(Collected data entries)
━━━━━━━━━━

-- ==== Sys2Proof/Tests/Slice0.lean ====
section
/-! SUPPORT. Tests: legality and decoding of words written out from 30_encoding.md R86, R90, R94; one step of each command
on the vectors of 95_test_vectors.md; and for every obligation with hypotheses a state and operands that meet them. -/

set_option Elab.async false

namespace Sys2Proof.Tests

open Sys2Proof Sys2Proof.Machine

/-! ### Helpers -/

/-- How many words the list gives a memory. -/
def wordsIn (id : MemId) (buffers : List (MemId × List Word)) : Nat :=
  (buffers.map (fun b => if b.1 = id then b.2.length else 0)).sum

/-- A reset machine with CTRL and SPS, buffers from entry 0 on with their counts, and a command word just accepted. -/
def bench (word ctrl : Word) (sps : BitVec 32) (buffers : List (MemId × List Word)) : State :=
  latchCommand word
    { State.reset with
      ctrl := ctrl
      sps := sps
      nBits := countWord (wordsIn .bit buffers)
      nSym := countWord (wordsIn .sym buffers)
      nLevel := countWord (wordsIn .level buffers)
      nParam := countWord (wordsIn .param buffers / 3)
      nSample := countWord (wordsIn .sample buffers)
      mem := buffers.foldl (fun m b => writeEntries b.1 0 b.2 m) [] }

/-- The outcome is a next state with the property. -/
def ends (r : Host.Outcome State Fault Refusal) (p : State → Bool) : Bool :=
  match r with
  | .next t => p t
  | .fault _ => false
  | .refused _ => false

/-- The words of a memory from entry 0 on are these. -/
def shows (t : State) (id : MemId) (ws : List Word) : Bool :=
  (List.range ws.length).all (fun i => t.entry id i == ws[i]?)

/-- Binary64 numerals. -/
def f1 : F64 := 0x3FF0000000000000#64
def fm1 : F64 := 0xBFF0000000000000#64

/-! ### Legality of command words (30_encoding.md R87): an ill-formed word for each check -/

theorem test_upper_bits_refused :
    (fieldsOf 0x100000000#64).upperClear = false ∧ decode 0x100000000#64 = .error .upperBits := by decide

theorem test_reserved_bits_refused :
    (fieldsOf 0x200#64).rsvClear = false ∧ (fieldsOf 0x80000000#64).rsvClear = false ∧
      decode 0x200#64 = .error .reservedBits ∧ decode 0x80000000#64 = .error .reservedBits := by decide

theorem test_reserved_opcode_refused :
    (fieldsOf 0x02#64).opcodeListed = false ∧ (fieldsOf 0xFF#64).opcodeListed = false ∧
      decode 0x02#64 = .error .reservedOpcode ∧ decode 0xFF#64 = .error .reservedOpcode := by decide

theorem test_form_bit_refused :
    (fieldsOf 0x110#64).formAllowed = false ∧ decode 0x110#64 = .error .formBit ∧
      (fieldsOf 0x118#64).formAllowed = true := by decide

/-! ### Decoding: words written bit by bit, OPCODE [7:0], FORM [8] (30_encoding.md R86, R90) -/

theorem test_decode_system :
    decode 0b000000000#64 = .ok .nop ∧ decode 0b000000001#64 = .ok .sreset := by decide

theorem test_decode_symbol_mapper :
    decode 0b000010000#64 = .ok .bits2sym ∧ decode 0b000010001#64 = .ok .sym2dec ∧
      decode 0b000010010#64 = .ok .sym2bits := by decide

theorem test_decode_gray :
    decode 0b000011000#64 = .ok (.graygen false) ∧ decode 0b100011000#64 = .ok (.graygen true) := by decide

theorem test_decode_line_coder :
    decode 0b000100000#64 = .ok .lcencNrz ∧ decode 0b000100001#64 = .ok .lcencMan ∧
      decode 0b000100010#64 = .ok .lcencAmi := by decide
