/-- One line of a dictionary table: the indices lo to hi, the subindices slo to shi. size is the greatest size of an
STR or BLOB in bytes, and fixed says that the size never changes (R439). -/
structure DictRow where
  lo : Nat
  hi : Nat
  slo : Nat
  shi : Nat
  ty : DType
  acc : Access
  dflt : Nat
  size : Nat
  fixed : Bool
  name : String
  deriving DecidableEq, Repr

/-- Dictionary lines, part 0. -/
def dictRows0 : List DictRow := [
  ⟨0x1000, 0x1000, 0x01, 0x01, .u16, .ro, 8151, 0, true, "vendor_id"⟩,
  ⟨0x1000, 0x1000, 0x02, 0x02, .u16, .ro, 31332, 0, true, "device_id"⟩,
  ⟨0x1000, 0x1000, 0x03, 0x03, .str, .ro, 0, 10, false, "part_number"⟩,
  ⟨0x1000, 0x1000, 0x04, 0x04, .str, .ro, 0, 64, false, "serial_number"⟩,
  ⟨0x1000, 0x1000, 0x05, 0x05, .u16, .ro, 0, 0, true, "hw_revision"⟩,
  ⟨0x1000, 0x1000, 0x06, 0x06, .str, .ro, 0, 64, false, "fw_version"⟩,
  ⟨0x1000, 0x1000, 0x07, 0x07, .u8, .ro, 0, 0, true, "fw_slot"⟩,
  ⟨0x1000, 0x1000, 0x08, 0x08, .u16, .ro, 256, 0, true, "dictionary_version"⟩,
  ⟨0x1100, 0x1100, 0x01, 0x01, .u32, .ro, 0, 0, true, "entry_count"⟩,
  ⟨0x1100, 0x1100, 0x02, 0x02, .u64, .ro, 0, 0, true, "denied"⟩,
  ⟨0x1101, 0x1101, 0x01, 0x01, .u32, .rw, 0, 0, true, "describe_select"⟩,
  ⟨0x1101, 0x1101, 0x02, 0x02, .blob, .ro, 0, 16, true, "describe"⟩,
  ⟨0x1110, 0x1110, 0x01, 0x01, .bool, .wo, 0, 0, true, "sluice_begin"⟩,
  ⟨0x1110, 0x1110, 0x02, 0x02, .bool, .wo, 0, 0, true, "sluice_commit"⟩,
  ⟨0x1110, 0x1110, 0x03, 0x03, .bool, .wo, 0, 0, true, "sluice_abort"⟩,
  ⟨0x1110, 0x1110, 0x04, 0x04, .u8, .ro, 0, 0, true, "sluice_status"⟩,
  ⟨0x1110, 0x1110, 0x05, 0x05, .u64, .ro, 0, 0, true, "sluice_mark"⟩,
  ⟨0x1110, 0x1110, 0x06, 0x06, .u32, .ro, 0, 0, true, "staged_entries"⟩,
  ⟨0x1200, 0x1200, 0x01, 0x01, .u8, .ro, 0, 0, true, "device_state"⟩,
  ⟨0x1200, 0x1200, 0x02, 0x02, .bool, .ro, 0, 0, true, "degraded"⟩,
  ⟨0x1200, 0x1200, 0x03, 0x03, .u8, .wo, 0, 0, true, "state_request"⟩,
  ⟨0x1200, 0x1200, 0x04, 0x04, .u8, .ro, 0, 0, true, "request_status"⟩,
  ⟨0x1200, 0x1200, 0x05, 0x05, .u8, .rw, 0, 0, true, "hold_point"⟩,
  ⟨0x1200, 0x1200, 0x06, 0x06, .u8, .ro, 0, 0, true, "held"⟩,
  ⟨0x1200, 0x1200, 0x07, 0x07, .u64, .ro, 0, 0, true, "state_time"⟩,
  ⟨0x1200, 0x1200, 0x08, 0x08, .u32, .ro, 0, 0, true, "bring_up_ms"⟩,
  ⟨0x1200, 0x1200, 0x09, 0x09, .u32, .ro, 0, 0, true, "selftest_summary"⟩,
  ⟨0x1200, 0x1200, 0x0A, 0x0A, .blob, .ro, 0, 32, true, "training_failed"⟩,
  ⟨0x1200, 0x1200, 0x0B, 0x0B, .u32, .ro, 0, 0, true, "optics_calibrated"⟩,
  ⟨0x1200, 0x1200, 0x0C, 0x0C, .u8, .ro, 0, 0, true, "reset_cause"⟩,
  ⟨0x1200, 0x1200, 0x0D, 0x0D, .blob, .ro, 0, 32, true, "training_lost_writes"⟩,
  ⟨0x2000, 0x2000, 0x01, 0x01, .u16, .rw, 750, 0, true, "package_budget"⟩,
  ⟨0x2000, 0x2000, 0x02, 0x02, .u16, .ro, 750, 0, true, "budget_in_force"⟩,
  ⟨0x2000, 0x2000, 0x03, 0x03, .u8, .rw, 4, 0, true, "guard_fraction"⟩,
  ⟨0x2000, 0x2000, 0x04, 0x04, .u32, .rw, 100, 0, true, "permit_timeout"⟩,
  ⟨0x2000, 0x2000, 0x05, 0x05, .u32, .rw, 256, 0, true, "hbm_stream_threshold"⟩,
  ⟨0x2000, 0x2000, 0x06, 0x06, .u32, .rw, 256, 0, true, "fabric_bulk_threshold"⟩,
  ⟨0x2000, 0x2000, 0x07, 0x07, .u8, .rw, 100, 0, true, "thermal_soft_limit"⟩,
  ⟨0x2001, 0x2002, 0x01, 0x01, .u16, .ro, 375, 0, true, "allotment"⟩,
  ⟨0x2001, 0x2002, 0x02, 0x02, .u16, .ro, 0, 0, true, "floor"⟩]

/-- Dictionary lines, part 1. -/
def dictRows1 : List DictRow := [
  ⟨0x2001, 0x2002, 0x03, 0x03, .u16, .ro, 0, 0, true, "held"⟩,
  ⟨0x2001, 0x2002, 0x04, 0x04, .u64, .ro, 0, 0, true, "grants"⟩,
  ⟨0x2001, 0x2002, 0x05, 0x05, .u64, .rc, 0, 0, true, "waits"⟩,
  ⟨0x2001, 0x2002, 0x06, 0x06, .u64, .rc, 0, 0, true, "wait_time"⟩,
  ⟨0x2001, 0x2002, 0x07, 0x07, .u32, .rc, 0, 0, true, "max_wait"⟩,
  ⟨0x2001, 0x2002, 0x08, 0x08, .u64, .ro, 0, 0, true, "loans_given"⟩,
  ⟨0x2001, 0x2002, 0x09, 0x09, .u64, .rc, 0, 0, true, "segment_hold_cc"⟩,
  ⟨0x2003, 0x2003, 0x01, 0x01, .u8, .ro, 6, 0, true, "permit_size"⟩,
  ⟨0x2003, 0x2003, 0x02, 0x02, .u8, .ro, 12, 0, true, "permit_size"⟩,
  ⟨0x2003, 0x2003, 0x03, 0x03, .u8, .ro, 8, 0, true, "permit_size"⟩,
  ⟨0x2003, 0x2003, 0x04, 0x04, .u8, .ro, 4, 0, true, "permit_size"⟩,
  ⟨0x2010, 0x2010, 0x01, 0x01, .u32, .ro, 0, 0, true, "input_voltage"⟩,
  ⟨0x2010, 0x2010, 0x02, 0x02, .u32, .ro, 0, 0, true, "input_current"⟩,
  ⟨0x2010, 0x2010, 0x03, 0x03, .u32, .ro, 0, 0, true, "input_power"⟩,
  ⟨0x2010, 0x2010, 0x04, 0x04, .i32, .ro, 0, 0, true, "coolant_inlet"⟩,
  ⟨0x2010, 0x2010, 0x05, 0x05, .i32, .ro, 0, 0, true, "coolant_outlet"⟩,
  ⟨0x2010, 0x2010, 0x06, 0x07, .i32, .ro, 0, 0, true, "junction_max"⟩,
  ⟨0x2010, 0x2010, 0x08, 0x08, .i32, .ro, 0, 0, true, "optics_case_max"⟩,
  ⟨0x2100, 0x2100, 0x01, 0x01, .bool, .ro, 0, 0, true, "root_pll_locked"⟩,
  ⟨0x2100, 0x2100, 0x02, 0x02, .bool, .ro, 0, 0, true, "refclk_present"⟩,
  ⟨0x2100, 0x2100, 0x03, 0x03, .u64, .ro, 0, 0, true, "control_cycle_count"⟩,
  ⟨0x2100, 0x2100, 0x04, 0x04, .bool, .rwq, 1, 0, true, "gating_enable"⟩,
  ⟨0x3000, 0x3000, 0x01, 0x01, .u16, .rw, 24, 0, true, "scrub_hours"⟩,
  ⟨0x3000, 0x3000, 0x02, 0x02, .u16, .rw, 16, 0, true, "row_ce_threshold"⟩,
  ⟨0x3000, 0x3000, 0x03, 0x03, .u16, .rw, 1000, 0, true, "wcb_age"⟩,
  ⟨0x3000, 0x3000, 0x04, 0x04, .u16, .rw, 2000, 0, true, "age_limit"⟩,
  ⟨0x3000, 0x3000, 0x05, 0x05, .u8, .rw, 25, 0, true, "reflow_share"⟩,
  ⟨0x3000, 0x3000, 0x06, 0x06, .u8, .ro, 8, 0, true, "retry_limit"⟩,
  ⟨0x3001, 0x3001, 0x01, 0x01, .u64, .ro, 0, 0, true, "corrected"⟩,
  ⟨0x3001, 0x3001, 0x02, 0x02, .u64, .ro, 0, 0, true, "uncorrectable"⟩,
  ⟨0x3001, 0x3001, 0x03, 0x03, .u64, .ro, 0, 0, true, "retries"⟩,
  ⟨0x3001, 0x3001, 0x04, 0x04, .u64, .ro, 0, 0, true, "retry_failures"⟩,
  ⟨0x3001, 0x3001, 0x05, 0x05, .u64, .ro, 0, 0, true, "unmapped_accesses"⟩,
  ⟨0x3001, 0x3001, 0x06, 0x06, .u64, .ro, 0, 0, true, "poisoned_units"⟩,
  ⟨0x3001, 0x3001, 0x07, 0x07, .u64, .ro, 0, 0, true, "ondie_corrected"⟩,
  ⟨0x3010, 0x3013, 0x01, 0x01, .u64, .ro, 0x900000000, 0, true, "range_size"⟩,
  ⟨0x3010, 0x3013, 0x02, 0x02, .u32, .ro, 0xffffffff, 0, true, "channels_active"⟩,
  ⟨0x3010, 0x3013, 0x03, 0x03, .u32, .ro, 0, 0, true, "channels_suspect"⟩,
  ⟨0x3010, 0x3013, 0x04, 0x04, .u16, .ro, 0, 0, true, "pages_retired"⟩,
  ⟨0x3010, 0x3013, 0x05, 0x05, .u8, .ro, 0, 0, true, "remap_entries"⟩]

━━━━━━━━━━

= WHAT TO PRODUCE =
Copy the records above exactly, beginning at the line that contains "def bench (word" and stopping after the line that contains "nSample := countWord".

= WRITTEN ANSWER =
def bench (word ctrl : Word) (sps : BitVec 32) (buffers : List (MemId × List Word)) : State :=
  latchCommand word
    { State.reset with
      ctrl := ctrl
      sps := sps
      nBits := countWord (wordsIn .bit buffers)
      nSym := countWord (wordsIn .sym buffers)
      nLevel := countWord (wordsIn .level buffers)
      nParam := countWord (wordsIn .param buffers / 3)
      nSample := countWord (wordsIn .sample buffers)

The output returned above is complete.